The memory usage in the case of a single node/pub/sub system is what’s considered the base memory usage of a ROS2 app (middle pie graph). The size of the shared libraries RSS doesn’t increase when increasing the size of the system (adding nodes,pubs,subs,etc).
Increasing the size of the system (without creating new messages) as seen in the 4th pie, shows that extra memory goes to “anon” (memory allocated for nodes/pubs/subs/msgs).
Increasing the size of the system but creating also new messages as seen in the 5th pie, shows that much of the extra memory goes to the memory_benchmark
application, since now has to include each new message header file and they are used as template arguments for pubs/subs.
Possible approaches to reduce memory usage
We can divide efforts in reducing memory usage in two main areas:
- Reduce memory used by shared libraries
- Reduce memory used by ROS2 entities
Focusing on one or the other depends on the size of the system trying to fit in some platform. If the system is made up by hundreds of entities, better to focus on reducing size of entities.
On the contrary if the system is small, the focus should be better on reducing the “base” ROS2 memory usage.
Reduce memory used by shared libraries
Some ideas to reduce memory used by shared libraries are:
- Reduce size of librclcpp.so (since has the biggest footprint), by dividing it into modules (shared libs) which can be used or not at user will.

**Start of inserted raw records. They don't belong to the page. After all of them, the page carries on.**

-- ==== Sys2Proof/Machine/Memory.lean ====
section
/-! DEFINITION. The byte memory of the reference device models (spec/20_memory.md R121, R122): one canonical form,
addresses strictly rising and no entry equal to what an unlisted address reads as. -/

namespace Sys2Proof.Machine

/-- What an address that is not listed reads as: "every unlisted address holding 0x00" (95_test_vectors.md section 0;
log 16). -/
def Memory.unlisted : Byte := 0

/-- The byte at an address. -/
def Memory.read : Memory → Nat → Byte
  | [], _ => Memory.unlisted
  | (b, v) :: rest, a => if a = b then v else Memory.read rest a

/-- The entry of a byte, none for the unlisted value. -/
def Memory.cell (a : Nat) (v : Byte) (rest : Memory) : Memory :=
  if v = Memory.unlisted then rest else (a, v) :: rest

/-- Write a byte, keeping the canonical form. -/
def Memory.write : Memory → Nat → Byte → Memory
  | [], a, v => Memory.cell a v []
  | (b, w) :: rest, a, v =>
    if a < b then Memory.cell a v ((b, w) :: rest)
    else if a = b then Memory.cell a v rest
    else (b, w) :: Memory.write rest a v

/-- Every address of the memory is above `a`, the next ones rising, no entry with the unlisted value. -/
def Memory.sortedAbove : Option Nat → Memory → Bool
  | _, [] => true
  | low, (a, v) :: rest =>
    (match low with
      | none => true
      | some b => decide (b < a)) && decide (v ≠ Memory.unlisted) && Memory.sortedAbove (some a) rest

/-- The canonical form. -/
def Memory.wf (m : Memory) : Bool := Memory.sortedAbove none m

end Sys2Proof.Machine
end

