/-- An element of UNLOCK_SEQ that reads. -/
def UnlockEvent.isRead : UnlockEvent → Bool
  | .write _ _ => false
  | .read _ => true

/-- The probe fails, so that the quirk step unlocks (40_internal_ops.md R177). -/
abbrev Unlocks (s : State) (f : Addr → Byte) : Prop :=
  Probes s ∧ f s.profile.vendorHiReg ++ f s.profile.vendorLoReg ≠ s.profile.vendorId

/-- The bus events of the quirk step's unlock: those of UNLOCK_SEQ in order, or none. -/
def UnlockEventsOk (s : State) (f : Addr → Byte) (evs : List BusEvent) : Prop :=
  (Unlocks s f → List.Forall₂ UnlockEvent.Issues s.profile.unlockSeq evs) ∧ (¬Unlocks s f → evs = [])

/-- The ports of a handshake. -/
def Handshake.ports : Handshake → List Addr
  | .bank _ ap dp => [ap, dp]
  | .paged _ pp ip edp => [pp, ip, edp]
  | .absent => []

/-- UNLOCK_SEQ writes none of the handshake's ports, so that its writes do not reach a reference device (log 16). -/
def UnlockAvoidsPorts (s : State) : Prop :=
  ∀ (p : Addr) (v : Byte), UnlockEvent.write p v ∈ s.profile.unlockSeq → p ∉ s.handshake.ports

/-! ## UPDATE's results in the spec's own numbers -/

/-- D0's range of temperatures, both ends kept (R207). -/
def inRange (q : ℚ) : Option ℚ := if -55 ≤ q ∧ q ≤ 125 then some q else none

/-- The block holds a channel back as VBAT: it is the VBAT channel and bit 0 of VBAT_CTRL_REG is 0 (R204). -/
abbrev VbatOff (s : State) (f : Addr → Byte) (ch : VoltChannel) : Prop :=
  s.profile.vbatAddr = some ch.reg ∧ (f s.profile.vbatCtrlReg).toNat % 2 = 0

/-- The two bytes of an EC voltage as 12 bits (R202): `(b0 << 4) | (b1 >> 4)`, or `((b0 & 0x0F) << 8) | b1`. -/
def voltBits12 (layout : EcVoltLayout) (b0 b1 : Nat) : Nat :=
  match layout with
  | .hi8LoNib => 16 * b0 + b1 / 16
  | .hi4Lo8 => 256 * (b0 % 16) + b1

/-- The two bytes of a fan counter as 13 bits (R213): `((b0 & 0x1F) << 8) | b1`, or `(b0 << 5) | (b1 & 0x1F)`. -/
def fanBits13 (layout : FanALayout) (b0 b1 : Nat) : Nat :=
  match layout with
  | .hi5Lo8 => 256 * (b0 % 32) + b1
  | .hi8Lo5 => 32 * b0 + b1 % 32

/-- D0's EC_VFACTOR set (R11). -/
def vFactorNumber : VFactor → Nat
  | .x12 => 12
  | .x5 => 5
  | .x2 => 2
  | .x1 => 1

/-- What UPDATE leaves in `t`, written with the numbers of 41_update.md, when the registers read as `f`. -/
structure DecodedInNumbers (s : State) (f : Addr → Byte) (t : State) : Prop where
  /-- R201, R204: 8 millivolts a step, null at 0 and for a disabled VBAT. -/
  bankVolt : s.profile.family ≠ .ec → ∀ (i : Nat) (ch : VoltChannel), s.profile.volts[i]? = some ch →
    t.volt[i]? = some (if (f ch.reg).toNat = 0 ∨ VbatOff s f ch then none
      else some (8 * ((f ch.reg).toNat : ℚ) / 1000))
  /-- R202, R203, R204: 1 millivolt a step, times 12, 5, 2 or 1. -/
  ecVolt : s.profile.family = .ec → ∀ (i : Nat) (ch : VoltChannel), s.profile.volts[i]? = some ch →
    t.volt[i]? = some
      (if voltBits12 s.config.ecVoltLayout (f ch.reg).toNat (f (ch.reg + 1)).toNat = 0 ∨ VbatOff s f ch then none
       else some ((voltBits12 s.config.ecVoltLayout (f ch.reg).toNat (f (ch.reg + 1)).toNat : ℚ) *
         (vFactorNumber ch.factor : ℚ) / 1000))
  /-- R206 to R209: half degrees of the last slot that names the sensor, else whole degrees of its alternate register. -/
  bankTemp : s.profile.family ≠ .ec → ∀ (j : Nat) (sensor : TempSlot), s.profile.temps[j]? = some sensor →
    t.temp[j]? = some
      (match (s.profile.temps.filter fun slot => f slot.srcReg == sensor.srcId).getLast?, sensor.alt with
        | some slot, _ => inRange (((f slot.reg).toInt : ℚ) +
            (if 0 < slot.halfBit.val ∧ (f slot.halfReg).toNat / 2 ^ slot.halfBit.val % 2 = 1 then 1 / 2 else 0))
        | none, some a => inRange ((f a).toInt : ℚ)
        | none, none => none)
  /-- R210: bit 7 of the second byte is a half degree; the range applies only with EC_TEMP_GATE. -/
  ecTemp : s.profile.family = .ec → ∀ (j : Nat) (sensor : TempSlot), s.profile.temps[j]? = some sensor →
    t.temp[j]? = some
      (if s.config.ecTempGate = true then
        inRange (((f sensor.reg).toInt : ℚ) + (if 128 ≤ (f (sensor.reg + 1)).toNat then 1 / 2 else 0))
       else some (((f sensor.reg).toInt : ℚ) + (if 128 ≤ (f (sensor.reg + 1)).toNat then 1 / 2 else 0)))
  /-- R213, R214: FAN_CLK / count, null outside FAN_MIN_COUNT ≤ count < FAN_MAX_COUNT and at 0. -/
  fanA : s.profile.fanStrategy = .aCounter13 → ∀ (i : Nat) (reg : Addr), s.profile.fans[i]? = some reg →
    ∃ n : Nat, n = fanBits13 s.config.fanALayout (f reg).toNat (f (reg + 1)).toNat ∧
      t.fan[i]? = some (if n = 0 ∨ n < s.profile.fanMinCount.toNat ∨ s.profile.fanMaxCount.toNat ≤ n then none
        else some ((s.profile.fanClk : ℚ) / n))
  /-- R215: converted above FAN_MIN_RPM, else 0. -/
  fanB : s.profile.fanStrategy = .bPeriod16 → ∀ (i : Nat) (reg : Addr), s.profile.fans[i]? = some reg →
    ∃ n : Nat, n = 256 * (f reg).toNat + (f (reg + 1)).toNat ∧
      t.fan[i]? = some (some (if s.profile.fanMinRpm.toNat < n
        then (Config.fanBConvert s.variant (BitVec.ofNat 16 n) : ℚ) else 0))
  /-- R216: the two bytes are the RPM. -/
  fanC : s.profile.fanStrategy = .cRpm16 → ∀ (i : Nat) (reg : Addr), s.profile.fans[i]? = some reg →
    t.fan[i]? = some (some (256 * ((f reg).toNat : ℚ) + ((f (reg + 1)).toNat : ℚ)))
  /-- R218: raw · 100 / 255. -/
  bankCtrl : s.profile.family ≠ .ec → ∀ (c : Nat) (ch : ControlChannel), s.profile.ctrls[c]? = some ch →
    t.ctrl[c]? = some (some (((f ch.outReg).toNat : ℚ) * 100 / 255))
  /-- R219: the integer nearest to it. -/
  ecCtrl : s.profile.family = .ec → ∀ (c : Nat) (ch : ControlChannel), s.profile.ctrls[c]? = some ch →
    ∃ n : Int, t.ctrl[c]? = some (some (n : ℚ)) ∧ |(n : ℚ) - ((f ch.outReg).toNat : ℚ) * 100 / 255| < 1 / 2

/-! ## Invariants -/

/-- A profile with every field in the type that R9 and R14 give it: what an implementation may choose. -/
def Profile.wellTyped (p : Profile) : Bool :=
  decide (p.volts.length ≤ Config.maxChannels) && decide (p.temps.length ≤ Config.maxChannels) &&
  decide (p.fans.length ≤ Config.maxChannels) && decide (p.ctrls.length ≤ Config.maxChannels) &&
  decide (p.dumpWindows.length ≤ Config.maxWindows) && (p.dumpWindows.all fun w => decide (w.toNat % 16 = 0)) &&
  decide (0 < p.fanClk) && decide (0 < p.settleMs) &&
  match p.family with
  | .unsupported => decide (p = emptyProfile)
  | .ec => decide (p.fanStrategy = .cRpm16) && !p.hasVendorId && p.quirkRevisions.isEmpty &&
      p.ctrls.all fun a => p.ctrls.all fun b => decide (a.modeReg = b.modeReg)
  | .bankClassic => decide (p.fanStrategy ≠ .cRpm16)
  | .bankMultifan => decide (p.fanStrategy ≠ .cRpm16)
  | .bankLpc => decide (p.fanStrategy ≠ .cRpm16)

/-- A configuration with every parameter in its type: T_DUMP > T_UPDATE (R10), dump windows that fit the buffer (R14), an
injective `variant_code` (R51), a divisor other than 0, and well-typed profiles. No step checks this (log 8). -/
def Config.wellTyped (c : Config) : Bool :=
  decide (c.tUpdate < c.tDump) && decide (Config.maxWindows * c.literals.windowSize ≤ Config.dumpRecords) &&
  decide (c.literals.ctrlDiv ≠ 0) && decide (c.variants.map VariantEntry.code).Nodup &&
  c.variants.all fun e => decide (e.profile.family = .unsupported) || Profile.wellTyped e.profile

/-- The control fields agree with each other (10_state.md R48, 60_exceptions.md R321): codes 3 to 15 never occur, and ERR
is set exactly with a code. -/
def ErrorFieldsOk (s : State) : Prop :=
  (s.err = false ∧ s.errcode = 0) ∨ (s.err = true ∧ (s.errcode = 1 ∨ s.errcode = 2))

/-- Every array has the length of its profile table (10_state.md R34, R36, R58). -/
structure LengthsOk (s : State) : Prop where
  volt : s.volt.length = s.profile.volts.length
  temp : s.temp.length = s.profile.temps.length
  fan : s.fan.length = s.profile.fans.length
  ctrl : s.ctrl.length = s.profile.ctrls.length
  raw : s.ctrlRaw.length = s.profile.ctrls.length
  ovr : s.ovr.length = s.profile.ctrls.length

/-- The lock is held only inside a window that the running program will close (20_memory.md R113; 10_state.md R39). -/
def LockOk (s : State) : Prop :=
  match s.seq with
  | .idle => s.lockHeld = false
  | .resetting evs => Prog.Balanced s.lockHeld ((resetProg s).resume evs)
  | .exec w evs => Prog.Balanced s.lockHeld ((wordProg w s).resume evs)

/-- The invariant of the block. -/
structure State.Inv (s : State) : Prop where
  config : Config.wellTyped s.config = true
  profile : Profile.wellTyped s.profile = true
  counts : Profile.ecCountsFit s.config.literals s.profile = true
  lengths : LengthsOk s
  errors : ErrorFieldsOk s
  dumpCount : s.dumpCount ≤ Config.dumpRecords ∧ s.dumpCount ≤ s.dumpRec.length
  unsupported : s.profile.family = .unsupported → s.vok = false
  lock : LockOk s
  chip : Chip.wf s.env.chip = true

/-- The exact values each array may hold with D0's literals (30_encoding.md R140 to R144). -/
structure RangesOk (s : State) : Prop where
  volt : ∀ q, some q ∈ s.volt → ∃ n : Nat, 1 ≤ n ∧ n ≤ 49140 ∧ q = (n : ℚ) / 1000
  temp : ∀ q, some q ∈ s.temp → ∃ k : Int, -256 ≤ k ∧ k ≤ 255 ∧ q = (k : ℚ) / 2
  fan : ∀ q, some q ∈ s.fan → 0 ≤ q
  ctrl : ∀ q, some q ∈ s.ctrl → 0 ≤ q ∧ q ≤ 100

end Sys2Proof.Machine
end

- Remove not needed dependencies: Some platforms mark as NEEDED many shared libs that are not really used at run-time.
- Link all libs statically, to reduce the start-up/run-time overhead and bookkeeping required to load shared libraries symbols at runtime. From the pie graphs we can see a good memory usage by dozens of small libraries (which at least use 4Kb each due minimum page size). Estimated 12% RSS reduction.
Reduce memory used by ROS2 entities
- Remove libstatistics, tracetools, etc. with compile flags. These libraries add extra pubs/subs to every entity created. Same with ROS2 params.
- Review what are entities made up of and see if they can be optimized.
- Messages seem to have an impact on memory usage. Review use of messages, see if can be optimized.